##### Data for review #####

/-- TILE_RETIRE. -/
def execTileRetire (src : SvcSrc) (s : State) : Host.Outcome State Fault Refusal := .next (opTileRetire src s)
/-- TILE_RETIRED. -/
def execTileRetired (t : TileIx) (s : State) : Host.Outcome State Fault Refusal := .next (opTileRetired t.val s)
/-- CORE_SPARE. -/
def execCoreSpare (src : SvcSrc) (s : State) : Host.Outcome State Fault Refusal := .next (opCoreSpare src s)
/-- CORE_SPARED. -/
def execCoreSpared (parityFree : Bool) (s : State) : Host.Outcome State Fault Refusal := .next (opCoreSpared parityFree s)
/-- PLOT_RELOCATE. -/
def execPlotRelocate (src : SvcSrc) (s : State) : Host.Outcome State Fault Refusal := .next (opPlotRelocate src s)
/-- PLOT_RELOCATED. -/
def execPlotRelocated (bad : Option Nat) (s : State) : Host.Outcome State Fault Refusal := .next (opPlotRelocated bad s)
/-- FALLOW_APPROVE. -/
def execFallowApprove (src : MgmtSrc) (s : State) : Host.Outcome State Fault Refusal := .next (opFallowApprove src s)
/-- TILE_FAULT. -/
def execTileFault (t : TileIx) (s : State) : Host.Outcome State Fault Refusal := .next (opTileFault t.val s)
/-- SELF_TEST_END. -/
def execSelfTestEnd (t : TileIx) (passed : Bool) (s : State) : Host.Outcome State Fault Refusal :=
  .next (opSelfTestEnd t.val passed s)
/-- WEAR_MEASUREMENT. -/
def execWearMeasurement (t : TileIx) (drift : BitVec 16) (s : State) : Host.Outcome State Fault Refusal :=
  .next (opWear t.val drift.toNat s)
/-- ROW_SPARE. -/
def execRowSpare (t : TileIx) (bank : BitVec 4) (row : BitVec 11) (s : State) : Host.Outcome State Fault Refusal :=
  .next (opRowSpare t.val bank.toNat row.toNat s)
/-- TILE_RESET. -/
def execTileReset (src : MgmtSrc) (s : State) : Host.Outcome State Fault Refusal := .next (opTileReset src s)

end Sys2Proof.Machine
end

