-- ==== Sys2Proof/Machine/Packets.lean ====
section
/-!
DEFINITION. The management packets of the dome controller itself (R422 to R425): identity, status, registers, the event
log, staging, plots, the fallow map, resets and debug access; and buffers (R269 to R274).
-/
namespace Sys2Proof.Machine
open Sys2Proof

/-- A register word as it reads, as 4 bytes. -/
def regBytes (s : State) (off : Nat) : List Byte := leBytes 4 (readReg s off).toNat

/-- A 64-bit register as it reads, as 8 bytes. -/
def regBytes64 (s : State) (off : Nat) : List Byte := regBytes s off ++ regBytes s (off + 4)

/-! Identity and status. -/

/-- The opcodes that R422 assigns. -/
def assignedOps : List Nat :=
  [0x01, 0x02, 0x03, 0x04, 0x05, 0x06, 0x10, 0x11, 0x12, 0x13, 0x14, 0x15, 0x16, 0x17, 0x18, 0x20, 0x21, 0x30, 0x31, 0x32,
    0x33, 0x34, 0x35, 0x40, 0x41, 0x42, 0x43, 0x44, 0x50, 0x51, 0x52, 0x53, 0x60, 0x61, 0x62, 0x63, 0x64]

/-- RESERVED_OPCODE (R14, R418): any opcode that R422 does not assign. -/
def opReservedOpcode (m : MgmtSrc) (s : State) : State :=
  match requestOf s m with
  | none => s
  | some q =>
    if assignedOps.contains (qOp q) then s
    else match remembered s m q with
      | some r => sendReply s m q r
      | none => sendReply s m q (replyBytes q false (if qReserved q then 0x0001 else 0x0002) 0 [])

/-- IDENTIFY (R422). -/
def opIdentify (m : MgmtSrc) (s : State) : State :=
  serve (.imm 0x01 0 false) noFields (answers fun _ s => (s,
    regBytes s 0x100038 ++ leBytes 4 0 ++ regBytes64 s 0x100040 ++ leBytes 4 Config.romVersion ++
      leBytes 4 Config.domeFwVersion ++ leBytes 4 (getf s Reg.vrnFwVersion 31 0) ++ regBytes s Reg.straps ++
      regBytes64 s Reg.imageTag)) m s

/-- STATUS (R422); the last word is the dome controller's own measurement. -/
def opStatus (m : MgmtSrc) (powerW mv10 : Nat) (s : State) : State :=
  serve (.imm 0x02 0 false) noFields (answers fun _ s => (s,
    regBytes s Reg.alertCause ++ regBytes s Reg.thermal ++ regBytes s Reg.cfgStatus ++ regBytes s Reg.memStatus ++
      regBytes64 s Reg.poolStatus ++ regBytes s Reg.mtrStatus ++ regBytes s Reg.hostLink ++
      leBytes 4 (powerW % 65536 * 65536 + mv10 % 65536))) m s

/-- JOB_STATUS (R420). -/
def opJobStatus (m : MgmtSrc) (s : State) : State :=
  serve (.imm 0x03 0 false) noFields (answers fun _ s => (s,
    [0, 1, 2, 3].flatMap fun a => leBytes 8 (getJob s a).word)) m s

/-! Registers (R423). -/

/-- The ranges of R423: first and last byte. -/
def readableRanges : List (Nat × Nat) :=
  [(0x000000, 0x0FFFFF), (0x100000, 0x1000FF), (0x400000, 0x4FFFFF), (0x500000, 0x5FFFFF), (0x700000, 0x7FFFFF),
    (0x800000, 0x8FFFFF)]

/-- REG_READ (R423): no side effect. -/
def opRegRead (m : MgmtSrc) (s : State) : State :=
  serve (.imm 0x04 8 false)
    (fun q _ =>
      let off := qWord q 0
      let n := qWord q 4
      firstBadOf
        [ badIf (off % 4 != 0) 0x0305 0
        , badIf (n == 0 || decide (1024 < n)) 0x0305 4
        , badIf (!readableRanges.any fun r => decide (r.1 ≤ off) && decide (off + 4 * n ≤ r.2 + 1)) 0x0305 0 ])
    (answers fun q s => (s, (List.range (qWord q 4)).flatMap fun i => regBytes s (qWord q 0 + 4 * i))) m s

/-- REG_WRITE (R423): the two alert registers only, as the host's write would act. -/
def opRegWrite (m : MgmtSrc) (s : State) : State :=
  serve (.imm 0x05 8 false)
    (fun q _ => badIf (qWord q 0 != Reg.alertCause && qWord q 0 != Reg.alertEnable) 0x0305 0)
    (acts fun q s =>
      let v := BitVec.ofNat 32 (qWord q 4)
      if qWord q 0 = Reg.alertCause then opAlertCauseWrite v s else opAlertEnableWrite v s) m s

/-- The 32 bytes of log entry `e`. -/
def logBytes (s : State) (e : Nat) : List Byte := (List.range 8).flatMap fun i => regBytes s (0x840000 + 32 * (e % 4096) + 4 * i)

/-- EVENT_LOG_READ (R457): from FIRST, or from the oldest entry held. -/
def opEventLogRead (m : MgmtSrc) (s : State) : State :=
  serve (.imm 0x06 4 false) noFields (answers fun q s =>
    let head := getf s Reg.logHead 31 0
    let first := max (qWord q 0) (head - 4096)
    let n := min 127 (head - first)
    (s, leBytes 4 (first + n) ++ leBytes 4 n ++ (List.range n).flatMap fun i => logBytes s (first + i))) m s

/-! Staging and plots. -/

/-- STAGE_WRITE (R422): 4 to 4,088 bytes within the staging area. -/
def opStageWrite (m : MgmtSrc) (s : State) : State :=
  serve ⟨0x10, fun n => decide (12 ≤ n) && decide (n ≤ 4096) && n % 4 == 0, false, false, none⟩
    (fun q _ => firstBadOf
      [ badIf (qWord q 4 != 0) 0x0001 4
      , badIf (qWord q 0 % 4 != 0 || decide (2 ^ 28 < qWord q 0 + (qLen q - 8))) 0x0305 0 ])
    (acts fun q s => stageBytes s (qWord q 0) ((q.drop 24).take (qLen q - 8))) m s

/-- PLOT_STATUS (R422). -/
def opPlotStatus (m : MgmtSrc) (s : State) : State :=
  serve (.imm 0x20 4 true) (fun q _ => badIf (decide (32 ≤ qWord q 0)) 0x0001 0) (answers fun q s =>
    let p := qWord q 0 % 32
    (s, regBytes s (pltR p 4) ++ leBytes 4 0 ++ regBytes64 s (pltR p 8) ++ regBytes s (pltR p 0x10) ++
      regBytes s (pltR p 0x14) ++ regBytes s (pltR p 0x18))) m s
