/-! Synchronisation. -/

/-- Barrier objects from the host and from other modules (R217, R218, R222): a write of ALM_BAR_CFGb takes LOCAL, HOME and
MODULES while ENABLE is 0 and enables the object; ENABLE written to 0 clears its counts and fails its waiters. A host
arrival counts one participant, the last one of a phase sends this module's arrival to HOME, and a host arrival on an
object that is off is discarded. A module arrival at a module that is not HOME is returned, one short of MODULES is kept,
and a release adds 1 to GENERATION. -/
def Sys2Proof.Claims.BarrierObjects : Prop :=
  ∀ (s : State) (b : BitVec 8),
    let cfg := barCfgR b.toNat
    let x := getBar s b.toNat
    (∀ v : Word, getb s cfg 31 = false → fld v.toNat 30 24 ≤ 64 → fld v.toNat 16 0 ≤ 65536 →
      ¬ (v.getLsbD 31 = true ∧ fld v.toNat 23 18 = ownId s ∧ fld v.toNat 30 24 = 0) →
      ∃ t, exec (.barrierConfigWrite b v) s = .next t ∧ getb t cfg 31 = v.getLsbD 31 ∧
        getf t cfg 30 24 = fld v.toNat 30 24 ∧ getf t cfg 23 18 = fld v.toNat 23 18 ∧
        getf t cfg 16 0 = fld v.toNat 16 0 ∧ onlyRegs s t (· = cfg)) ∧
    (∀ v : Word, getb s cfg 31 = true → v.getLsbD 31 = false →
      ∃ t, exec (.barrierConfigWrite b v) s = .next t ∧ getb t cfg 31 = false ∧ (getBar t b.toNat).count = 0 ∧
        (getBar t b.toNat).phase = 0 ∧ (getBar t b.toNat).released = 0 ∧ (getBar t b.toNat).waiters = [] ∧
        (∀ o, o ≠ cfg → getReg t o = getReg s o) ∧ t.mem = s.mem ∧
        ∀ d q, (d, q) ∈ x.waiters → ∀ sb y r, findDesc s d = some (sb, y, r) → r.phase = .running → r.code = 0 →
          ∃ sb' r', findDesc t d = some (sb', y, r') ∧ r'.code = 0x0501) ∧
    (∀ v : Word, (v.getLsbD 0 = false ∨ barOn s b.toNat = false) → exec (.almBarArrive b v) s = .next s) ∧
    (∀ v : Word, v.getLsbD 0 = true → barOn s b.toNat = true → x.held = [] → x.phase < x.released + 2 →
      (x.count + 1 ≠ getf s cfg 16 0 →
        exec (.almBarArrive b v) s = .next (setBar s b.toNat { x with count := x.count + 1 })) ∧
      (x.count + 1 = getf s cfg 16 0 → barHome s b.toNat ≠ ownId s →
        ∃ t, exec (.almBarArrive b v) s = .next t ∧
          t.sent = s.sent ++ [Sent.moduleArrival (barHome s b.toNat) b.toNat (decide (x.phase % 2 = 1))] ∧
          getBar t b.toNat = { x with count := 0, phase := x.phase + 1 } ∧ t = { s with bars := t.bars, sent := t.sent })) ∧
    (∀ (source : BitVec 6) (parity : Bool), source.toNat ≠ ownId s → barHome s b.toNat ≠ ownId s →
      exec (.moduleArrival b source parity) s = .next { s with sent := s.sent ++ [Sent.arrivalReturned source.toNat b.toNat] }) ∧
    (∀ (source : BitVec 6) (parity : Bool), source.toNat ≠ ownId s → barHome s b.toNat = ownId s → getb s cfg 31 = true →
      x.held = [] → (x.arrivals.filter fun p => p.2 == parity).length + 1 < getf s cfg 30 24 →
      exec (.moduleArrival b source parity) s =
        .next (setBar s b.toNat { x with arrivals := x.arrivals ++ [(source.toNat, parity)] })) ∧
    (∀ parity : Bool, getb s cfg 31 = true → x.held = [] → x.waiters = [] → x.released < x.phase →
      (parity = decide (x.released % 2 = 1) →
        exec (.barrierRelease b parity) s = .next (setBar s b.toNat { x with released := x.released + 1 })) ∧
      (parity ≠ decide (x.released % 2 = 1) → exec (.barrierRelease b parity) s = .next s)) ∧
    (∀ (parity : Bool) (d : DescRef) (sb : Sub) (y : BitVec 1024) (r : Run), getb s cfg 31 = true → x.held = [] →
      x.waiters = [(d, x.released)] → x.released < x.phase → parity = decide (x.released % 2 = 1) →
      findDesc s d = some (sb, y, r) → r.phase = .running → r.code = 0 → r.preempted = false →
      isTwinned s d.alm.toNat = false →
      ∃ t, exec (.barrierRelease b parity) s = .next t ∧ finishedWith t d 0 ∧
        (getBar t b.toNat).released = x.released + 1 ∧ (getBar t b.toNat).waiters = [])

#####

What is needed:
Please return only the lines above, starting at the line that has "Registers (R423). -/" and ending at the line that has "[ badIf (off % 4 != 0) 0x0305 0", keeping both and leaving each one unchanged.

Answer:
/-! Registers (R423). -/

/-- The ranges of R423: first and last byte. -/
def readableRanges : List (Nat × Nat) :=
  [(0x000000, 0x0FFFFF), (0x100000, 0x1000FF), (0x400000, 0x4FFFFF), (0x500000, 0x5FFFFF), (0x700000, 0x7FFFFF),
    (0x800000, 0x8FFFFF)]

/-- REG_READ (R423): no side effect. -/
def opRegRead (m : MgmtSrc) (s : State) : State :=
  serve (.imm 0x04 8 false)
    (fun q _ =>
      let off := qWord q 0
      let n := qWord q 4
      firstBadOf
        [ badIf (off % 4 != 0) 0x0305 0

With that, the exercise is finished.